EMİN İLERİ/KAAN BURAK ŞEN - Beyoğlu'nda yaklaşık yarım asırdır düğmeci dükkanı işleten Siroş Sarıcivar, babasından devraldığı mesleği sürdürmeye çalışıyor.
İstiklal Caddesi'ndeki Aslıhan Pasajı'nda babasından kalan dükkanı 47 yıldır işleten 60 yaşındaki Sarıcivar, ilginin azaldığı düğmeciliği ayakta tutmak için çaba harcıyor.
AA muhabirine, babasının ve amcasının 1928'de düğmeciliğe ilk olarak Aynalı Pasaj'nda başladığını anlatan Sarıcivar, o dönemde düğmelerin sipariş üzerine özel olarak üretildiğini kaydetti.
"Biz güzel şeyler gördük ama şimdikiler maalesef hiçbir şey görmüyor. Herkes internet peşinde, kafalarını telefondan kaldırmıyorlar. Onun için dünyadan haberleri yok." diyen Sarıcivar, düğmeciliğe eskisi kadar rağbet olmamasının nedenini konfeksiyonun yaygınlaşması olarak açıkladı.

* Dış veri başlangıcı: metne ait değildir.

/-- What a firing reads: the rows that pair with the rows it writes, or whole tensors. -/
def State.readsOf (s : State) (j : Nat) (b : Bound) (i : Nat) (n : GNode) (runs : List BlkRun) : List Piece :=
  let out := s.writesOf j b runs
  (List.range n.inCount).flatMap (fun k => match b.prog.inPort i k with
    | some t =>
      let v := s.tview j b t
      let whole : Piece := ⟨t, v, 0, rowCount v.exts * rowPitch v.d (inner v.exts)⟩
      if rowwise n k && out.all (fun w => decide (w.view.exts.dropLast = v.exts.dropLast)) then
        out.map (fun w => let r := w.view.rowsIn w.lo w.hi; let q := v.rowRange r.1 r.2; ⟨t, v, q.1, q.2⟩)
      else [whole]
    | none => [])

/-! ### What has been produced -/

/-- Runs of a tensor's blocks whose firings have completed. -/
def Bound.doneRuns (b : Bound) (t : Nat) : List BlkRun :=
  (b.nodes.filter (fun (x : BNode) => decide (x.node < b.prog.nodes.length))).flatMap (fun x =>
    ((x.firings.take x.next).flatten).filter (fun (r : BlkRun) => decide (r.tensor = t)))

/-- Whether a Galad node's last firing has completed. -/
def Bound.nodeDone (b : Bound) (i : Nat) : Bool :=
  (b.nodes.filter (fun (x : BNode) => decide (x.node = i))).all (fun x => decide (x.next = x.firings.length))

/-- The node that an input of a node waits for (R94): the source of its edge, or the tensor's producer; none where the tensor is read as it stood at binding. -/
def Program.feeder (p : Program) (i t : Nat) : Option Nat :=
  match p.edges.find? (fun (e : GEdge) => decide (e.tensor = t ∧ e.dst = i ∧ e.src ≠ 0xFFFF)) with
  | some e => some e.src
  | none => if p.readsOld i t then none else p.producer t

/-- Whether the blocks of a piece have all been produced, or need no producer. -/
def Bound.pieceReady (b : Bound) (first : Nat) (producer : Option Nat) (q : Piece) : Bool :=
  match producer with
  | none => true
  | some i =>
    b.nodeDone i || (let l := b.doneRuns q.tensor
      (List.range ((q.hi + 2047) / 2048 - q.lo / 2048)).all (fun k =>
        let m := first + q.lo / 2048 + k
        l.any (fun r => decide (r.first ≤ m) && decide (m < r.first + r.count))))

/-- Order-only edges and PHASE nodes let a node start (R94, R97). -/
def Bound.orderOk (b : Bound) (i : Nat) : Bool :=
  b.prog.edges.all (fun (e : GEdge) => !decide (e.tensor = 0xFFFFFFFF ∧ e.dst = i ∧ e.src ≠ 0xFFFF) || b.nodeDone e.src)
    && (b.prog.before i).all (fun k => !(decide (b.prog.opOf i = opPhase) || decide (b.prog.opOf k = opPhase)) || b.nodeDone k)

/-! ### Eligibility (R23, R33, R34) -/

/-- A token in every input queue and a credit in every output counter of a slot (R23), on the sides that the firing uses. -/
def Bound.tokensOk (b : Bound) (slot : Nat) (sides : Bool × Bool) : Bool :=
  b.edges.all (fun (e : BEdge) =>
    (!(sides.1 && decide (e.dst = slot)) || !e.tokens.isEmpty) && (!(sides.2 && decide (e.src = slot)) || decide (0 < e.credits)))

/-- One token from each input queue and one credit from each output counter of a slot (R24). -/
def Bound.take (b : Bound) (slot : Nat) (sides : Bool × Bool) : Bound :=
  { b with edges := b.edges.map (fun (e : BEdge) =>
    { e with tokens := if sides.1 ∧ e.dst = slot then e.tokens.tail else e.tokens
             credits := if sides.2 ∧ e.src = slot then e.credits - 1 else e.credits }) }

Genç jenerasyonun düğmeyle ilgisi olmadığını ifade eden Sarıcivar, şöyle konuştu:
"Bizim eskiden müşterilerimiz ki bunlar özel müşterilerimizdi, bayramlarda seyranlarda sipariş vermek için kuyrukta beklerlerdi. Şimdikiler düğme dikmesini bilmiyor. Bazen geliyor buraya beyefendi düğme alıyor, sonra 'Bunu nerede diktiririm' diyor. Diyorum 'Beyefendi eşiniz yok mu?' Diyor ki 'Eşim iğne tutmasını bilmez.' Şu zamanda insanlarda gusto yok, zevk yok yani. Giyinmek için giyiniyorlar. Herkes kendine yakışanı giymiyor. Yaptığımız bazı düğmeler, ne dünya tarihinde ne de Türkiye tarihinde bulunur. Tamamıyla olduğu gibi işçilik eseri. Babam yapardı. Şimdi usta yok artık. Hepsi konfeksiyonvari plastik ve Çin malı düğme satıyor. Usta yok, bir de artık gusto yok. Modaya uyup özenti üzerine giyiniliyor. Kendine yakışanı giymiyorlar."
"Bu bir sanattır"
Babasının ve amcasının yaptığı bazı düğmeleri satmadığını anlatan Sarıcivar, "Çünkü o kadar kıymetli ki bir daha bir şeyi onun yerine koyamam." dedi.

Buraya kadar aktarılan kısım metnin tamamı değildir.